Establishing ones own philosophy is vital on the part of teachers like me. there must be
a certain set of principles that must serve as my guidance in every endeavor specially in
teaching and learning situations. As an educator I was equipped with the necessary
understanding on the various educational philosophies which are important factors in achieving
the desired quality of learners in the 21st century. These philosophies include but not limited to
idealism, realism, essentialism, naturalism, pragmatism, progressivism, existentialism,
constructivism and many others. If I would be asked by someone to pick from the
aforementioned philosophies the one which I think is the best, Id rather not choose. This is so
because I believe there is no single philosophy that is best suited to education. I would say that I
prefer a combination of the concepts of almost all the philosophies. Each philosophy has its own
strength as well as weaknesses. I further believe that principles to be applied must always
depend on the situation at hand. Nowadays the trend is progressivism and pragmatism which
are both focused on the child as learner. Surely, educators must not do away with the traditional
philosophies of idealism and rationalism because these are the philosophies toward imposing
proper behavior on the students as well as effective classroom management.
My philosophy about the school is somewhat akin to John Deweys progressivism. The
school must not teach the students what they must learn. Rather, the school must teach the
students how to learn. The school must teach the students to be responsible for their learning.
On education, my philosophy is that education must be holistic (Idealism and
Rationalism). It is holistic in such a way that there should be a systematic delivery of learning.
The students must be taught how to analyze and synthesize. In addition, the importance of
reason must be emphasized. Education must provide the students the notion of good life, truth,
and beauty by emphasizing the existence of things.

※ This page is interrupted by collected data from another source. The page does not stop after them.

-- ==== Sys2Proof/Machine/Core.lean ====
section
/-! DEFINITION. The model behind the host's interface. -/

/-- The model as the host's machine. -/
def Sys2Proof.core : Host.Core :=
  { State := Sys2Proof.Machine.State, Fault := Sys2Proof.Machine.Fault,
    Refusal := Sys2Proof.Machine.Refusal, step := Sys2Proof.Machine.step, reset := Sys2Proof.Machine.State.reset }
end

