/-- The configuration requests set their fields and leave the other units as they were. RADIO_BAND_START of an OFF
band makes it TUNING with both paths muted and calibrates an entry that is not CALIBRATED; RADIO_BAND_STOP makes it
OFF. RADIO_POWER_SET sets the commanded entry; the applied one follows up to the ceiling, below which source 97 is
raised. The status and detector reads answer their tables and change nothing but the mailbox. A RADIO_RFSPI_XFER
queues its frame at the lowest priority. Where a clause meets what the spec leaves open it states the model's reading:
log entries 22, 37, 139, 141. From R684, R690, R694, R703, R705, R706, R709, R713, R714, R721, R728, Table RAD.13. -/
def Obligations.RadioRequestsServe : Prop :=
  (∀ (c : Call) (s : State),
    Served cmdRadioGetStatus c s →
    ∃ z, exec (.radioGetStatus c) s = .next z ∧
      Answered c 0x0701 St.ok (radioStatus s) z ∧
      ReadsOnly c s z) ∧
  (∀ (c : Call) (p : Bytes) (s : State),
    Served cmdRadioDeviceSet c s →
    p = c.payload →
    csInUse s (byteAt p 0) = false →
    ∃ z, exec (.radioDeviceSet c) s = .next z ∧
      Answered c 0x0702 St.ok [] z ∧
      z.radio = { s.radio with device := vset s.radio.device (byteAt p 0) { wordBits := byteAt p 1, clkMhz := byteAt p 2, flags := byteAt p 3 } } ∧
      SetsOnly [.radio] c s z) ∧
  (∀ (c : Call) (p : Bytes) (s : State),
    Served cmdRadioBandConfig c s →
    p = c.payload →
    bandIdle s (byteAt p 0) = true →
    ∃ z, exec (.radioBandConfig c) s = .next z ∧
      Answered c 0x0703 St.ok [] z ∧
      z.bandOf (byteAt p 0) = { s.bandOf (byteAt p 0) with flags := byteAt p 1, startEntry := byteAt p 2, attenCs := byteAt p 4, attenShift := byteAt p 5, attenIn := rd p 8 4, attenOut := rd p 12 4, configured := true } ∧
      (∀ k : Fin 4, k.val ≠ byteAt p 0 → z.bandOf k = s.bandOf k) ∧
      z.radio = { s.radio with band := z.radio.band } ∧
      SetsOnly [.radio] c s z) ∧
  (∀ (c : Call) (p : Bytes) (s : State),
    Served cmdRadioSynthConfig c s →
    p = c.payload →
    bandIdle s (byteAt p 0) = true →
    (s.synthOf (byteAt p 0)).calRun = false →
    ∃ z, exec (.radioSynthConfig c) s = .next z ∧
      Answered c 0x0704 St.ok [] z ∧
      z.synthOf (byteAt p 0) = { s.synthOf (byteAt p 0) with configured := true, cs := byteAt p 1, words := byteAt p 2, calWord := byteAt p 3, autoCalBits := rd p 4 4, calReadWord := rd p 8 4, calMask := rd p 12 4, calShift := byteAt p 16, tempSrc := byteAt p 17, tempAddr := byteAt p 18, tempReg := byteAt p 19, calWaitUs := rd p 20 2, lockNs := rd p 22 2, lockWord := rd p 24 4, lockMask := rd p 28 4, lockValue := rd p 32 4, fallback := byteAt p 17 == 1 && s.radio.auxStuck } ∧
      (∀ k : Fin 4, k.val ≠ byteAt p 0 → z.synthOf k = s.synthOf k) ∧
      z.radio = { s.radio with synth := z.radio.synth } ∧
      SetsOnly [.radio] c s z) ∧
  (∀ (c : Call) (p : Bytes) (a : Nat) (s : State),
    Served cmdRadioSynthTableSet c s →
    p = c.payload →
    a = yAddr (hIndex (rd p 4 4)) 0 →
    s.loft.poisoned a (16 * byteAt p 2) = false →
    (List.range (byteAt p 2)).all (fun k => zeroAt (Machine.loftRead s a (16 * byteAt p 2)) (16 * k + 4 + 4 * (s.synthOf (byteAt p 0)).words) (12 - 4 * (s.synthOf (byteAt p 0)).words)) = true →
    bandIdle s (byteAt p 0) = true →
    ∃ z, exec (.radioSynthTableSet c) s = .next z ∧
      Answered c 0x0705 St.ok [] z ∧
      (∀ k : Fin 64, k.val < byteAt p 2 → synthEntry z (byteAt p 0) (byteAt p 1 + k) = rdEntry (Machine.loftRead s a (16 * byteAt p 2)) k) ∧
      (∀ k : Fin 64, k.val < byteAt p 1 ∨ byteAt p 1 + byteAt p 2 ≤ k.val → synthEntry z (byteAt p 0) k = synthEntry s (byteAt p 0) k) ∧
      (∀ k : Fin 4, k.val ≠ byteAt p 0 → z.synthOf k = s.synthOf k) ∧
      z.radio = { s.radio with synth := z.radio.synth } ∧
      SetsOnly [.radio] c s z) ∧
  (∀ (c : Call) (p : Bytes) (e : Nat) (l : List Nat) (s : State),
    Served cmdRadioSynthCal c s →
    MayAccept c s →
    p = c.payload →
    bandIdle s (byteAt p 0) = true →
    (s.synthOf (byteAt p 0)).calRun = false →
    maskEntries (rd p 4 8) = e :: l →
    ∃ z, exec (.radioSynthCal c) s = .next z ∧
      AcceptedAs c 0x0706 (fun j => j.waits && j.key == byteAt p 0) z ∧
      (z.synthOf (byteAt p 0)).calRun = true ∧
      (z.synthOf (byteAt p 0)).calQueue = l ∧
      (z.synthOf (byteAt p 0)).work = .cal e false ∧
      z.radio.band = s.radio.band ∧
      StartsOnly [.radio] c s z) ∧
  (∀ (c : Call) (p : Bytes) (b : Nat) (s : State),
    Served cmdRadioBandStart c s →
    MayAccept c s →
    p = c.payload →
    b = byteAt p 0 →
    radioRuns s = true →
    (s.synthOf b).calRun = false →
    (s.bandOf b).flags.testBit 0 = false →
    (s.bandOf b).state = .off →
    (synthEntry s b (s.bandOf b).startEntry).state = .uncalibrated →
    ∃ z, exec (.radioBandStart c) s = .next z ∧
      AcceptedAs c 0x0707 (fun j => j.waits && j.key == b) z ∧
      (z.bandOf b).state = .tuning ∧
      (z.bandOf b).tuneMute = true ∧
      (z.bandOf b).entry = (s.bandOf b).startEntry ∧
      (z.bandOf b).activate = decide (byteAt p 1 = 1) ∧
      (z.bandOf b).en = false ∧
      (z.pathOf (2 * b)).muted = true ∧
      (z.pathOf (2 * b + 1)).muted = true ∧
      (z.synthOf b).work = .cal (s.bandOf b).startEntry false ∧
      StartsOnly [.radio] c s z) ∧
  (∀ (c : Call) (p : Bytes) (s : State),
    Served cmdRadioBandStop c s →
    p = c.payload →
    (s.bandOf (byteAt p 0)).state = .standby →
    (s.synthOf (byteAt p 0)).calRun = false →
    findJob s 0x0707 (byteAt p 0) = none →
    findJob s 0x0709 (byteAt p 0) = none →
    ∃ z, exec (.radioBandStop c) s = .next z ∧
      Answered c 0x0708 St.ok [] z ∧
      (z.bandOf (byteAt p 0)).state = .off ∧
      (z.bandOf (byteAt p 0)).gate = false ∧
      (z.bandOf (byteAt p 0)).en = false ∧
      (z.synthOf (byteAt p 0)).work = .idle ∧
      (z.synthOf (byteAt p 0)).entries = (s.synthOf (byteAt p 0)).entries ∧
      SetsOnly [.radio, .spars] c s z) ∧
  (∀ (c : Call) (p : Bytes) (b : Nat) (s : State),
    Served cmdRadioBandHop c s →
    MayAccept c s →
    p = c.payload →
    b = byteAt p 0 →
    ((s.bandOf b).state = .standby ∨ (s.bandOf b).state = .active) →
    (synthEntry s b (byteAt p 1)).state = .calibrated →
    ∃ z, exec (.radioBandHop c) s = .next z ∧
      AcceptedAs c 0x0709 (fun j => j.waits && j.key == b) z ∧
      (z.bandOf b).state = .tuning ∧
      (z.bandOf b).tuneMute = true ∧
      (z.bandOf b).entry = byteAt p 1 ∧
      (z.bandOf b).activate = decide ((s.bandOf b).state = .active) ∧
      (z.synthOf b).work = .hop (byteAt p 1) false ∧
      (z.pathOf (2 * b)).muted = true ∧
      StartsOnly [.radio] c s z) ∧
  (∀ (c : Call) (p : Bytes) (s : State),
    Served cmdRadioTddSet c s →
    p = c.payload →
    ∃ z, exec (.radioTddSet c) s = .next z ∧
      Answered c 0x070A St.ok [] z ∧
      z.bandOf (byteAt p 0) = { s.bandOf (byteAt p 0) with tddNext := some ({ periodUs := rd p 2 2, phaseNs := rd p 4 4, advance := rdS p 8 4, trans := rdTrans p }, if s.timebase.now.ns ≤ 999000000 then s.timebase.now.sec + 1 else s.timebase.now.sec + 2) } ∧
      (∀ k : Fin 4, k.val ≠ byteAt p 0 → z.bandOf k = s.bandOf k) ∧
      z.radio = { s.radio with band := z.radio.band } ∧
      SetsOnly [.radio] c s z) ∧
  (∀ (c : Call) (p : Bytes) (a : Nat) (s : State),
    Served cmdRadioPowerTableSet c s →
    p = c.payload →
    a = yAddr (hIndex (rd p 12 4)) 0 →
    s.loft.poisoned a 256 = false →
    (List.range 64).all (fun i => decide (rd (Machine.loftRead s a 256) (4 * i + 2) 2 < 4096)) = true →
    (s.pathOf (byteAt p 0)).muted = true →
    ∃ z, exec (.radioPowerTableSet c) s = .next z ∧
      Answered c 0x070B St.ok [] z ∧
      z.pathOf (byteAt p 0) = { s.pathOf (byteAt p 0) with gainTop := rdS p 2 2, muteCode := rd p 4 2, muteBias := rd p 6 2, dither := rdS p 8 1, table := (List.range 64).map fun i => (i, (rd (Machine.loftRead s a 256) (4 * i) 2, rd (Machine.loftRead s a 256) (4 * i + 2) 2)) } ∧
      (∀ k : Fin 8, k.val ≠ byteAt p 0 → z.pathOf k = s.pathOf k) ∧
      z.radio = { s.radio with path := z.radio.path } ∧
      SetsOnly [.radio] c s z) ∧
  (∀ (c : Call) (p : Bytes) (k : Nat) (s : State),
    Served cmdRadioPowerSet c s →
    p = c.payload →
    k = byteAt p 0 →
    (s.pathOf k).ceiling.isSome = true →
    (s.pathOf k).stage = 0 →
    (s.pathOf k).muted = true →
    byteAt p 1 ≤ pathCeiling s k →
    ∃ z, exec (.radioPowerSet c) s = .next z ∧
      Answered c 0x070C St.ok [] z ∧
      (z.pathOf k).cmd = byteAt p 1 ∧
      (z.pathOf k).applied = byteAt p 1 ∧
      (z.pathOf k).stage = 0 ∧
      (∀ q : Fin 8, q.val ≠ k → z.pathOf q = s.pathOf q) ∧
      z.radio = { s.radio with path := z.radio.path } ∧
      SetsOnly [.radio] c s z) ∧
  (∀ (c : Call) (p : Bytes) (k : Nat) (s : State),
    Served cmdRadioPowerSet c s →
    CanRecord s →
    s.campel = true →
    s.isT = false →
    p = c.payload →
    k = byteAt p 0 →
    (s.pathOf k).ceiling.isSome = true →
    (s.pathOf k).stage = 0 →
    (s.pathOf k).muted = true →
    pathCeiling s k < byteAt p 1 →
    0 < pathCeiling s k →
    ∃ z, exec (.radioPowerSet c) s = .next z ∧
      Answered c 0x070C St.ok [] z ∧
      (z.pathOf k).cmd = byteAt p 1 ∧
      (z.pathOf k).applied = pathCeiling s k ∧
      (z.pathOf k).stage = 1 ∧
      (z.view 0).raw.getLsbD 97 = true ∧
      Recorded 0x07C6 2 (s.owner 4) s z ∧
      SetsOnly [.radio, .recorder] c s z) ∧
  (∀ (c : Call) (p : Bytes) (s : State),
    Served cmdRadioBiasConfig c s →
    p = c.payload →
    byteAt p 1 = 255 →
    radioRuns s = true →
    s.supply.mode = .run →
    ∃ z, exec (.radioBiasConfig c) s = .next z ∧
      Answered c 0x070D St.ok [] z ∧
      z.radio = { s.radio with bias := vset s.radio.bias (byteAt p 0) { path := none, fixed := rd p 2 2, code := rd p 2 2 } } ∧
      SetsOnly [.radio] c s z) ∧
  (∀ (c : Call) (p : Bytes) (s : State),
    Served cmdRadioDetConfig c s →
    p = c.payload →
    (∀ b : Fin 4, (s.bandOf b).state = .off) →
    ∃ z, exec (.radioDetConfig c) s = .next z ∧
      Answered c 0x070E St.ok [] z ∧
      z.radio = { s.radio with det := vset s.radio.det (byteAt p 0) { role := byteAt p 1, target := byteAt p 2, flags := byteAt p 3, slope := rd p 4 2, intercept := rdS p 6 2, windowUs := rd p 8 4, code := (vat s.radio.det (byteAt p 0)).code, tick := (vat s.radio.det (byteAt p 0)).tick } } ∧
      SetsOnly [.radio] c s z) ∧
  (∀ (c : Call) (s : State),
    Served cmdRadioDetRead c s →
    ∃ z, exec (.radioDetRead c) s = .next z ∧
      Answered c 0x070F St.ok (((List.range 8).filter (fun i => (byteAt c.payload 0).testBit i)).flatMap fun i => leInt 2 (vat s.radio.det i).last ++ leInt 2 (vat s.radio.det i).mean ++ leInt 2 (vat s.radio.det i).min ++ leInt 2 (vat s.radio.det i).max ++ leBytes 4 (vat s.radio.det i).samples ++ zeros 4) z ∧
      ReadsOnly c s z) ∧
  (∀ (c : Call) (p : Bytes) (s : State),
    Served cmdRadioRfspiXfer c s →
    p = c.payload →
    csInUse s (byteAt p 0) = false →
    ∃ z, exec (.radioRfspiXfer c) s = .next z ∧ ∃ v : Nat,
      Answered c 0x0710 St.ok (leBytes 4 v) z ∧
      ({ prio := 6, cs := byteAt p 0, word := rd p 4 4 % 2 ^ (vat s.radio.device (byteAt p 0)).wordBits } : RfFrame) ∈ z.radio.rfNow.toList ++ z.radio.frames ∧
      z.radio = { s.radio with rfNow := z.radio.rfNow, frames := z.radio.frames } ∧
      SetsOnly [.radio, .free] c s z) ∧
  (∀ (c : Call) (s : State),
    Served cmdRadioAuxXfer c s →
    MayAccept c s →
    s.radio.auxStuck = false →
    ∃ z, exec (.radioAuxXfer c) s = .next z ∧
      AcceptedAs c 0x0711 (fun j => j.waits && j.data == c.payload) z ∧
      StartsOnly [] c s z)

On students, my philosophy is somewhat similar to existentialism. Students must be
responsible for their own learning. And so, they are what they choose to be. The essence they
create is the product of their own choices. The students must understand that the most
important kind of knowledge is about human condition, and the choices that each of them has to
make.
On the teaching and learning process I believe the concepts and principles of
pragmatism is best to use. The learning experiences must be action-oriented. There must be
the so-called learning by doing. The teacher is not the authoritarian leader but rather a friendly
facilitator of activities. The learning that the students must gain should have emphasis upon the
practicalities of life. Further, the emphasis of the activities is on integration and experimentation.
Lastly, as to curriculum I think it is ideal to follow the pragmatist and progressivist view.
The curriculum, in order to be effective must be based on students interest. It must be
integrated and interactive. It must provide students with action oriented experiences that will
promote responsibility among them. The curriculum must not only enhance the students
intellect but must focused also on developing skills.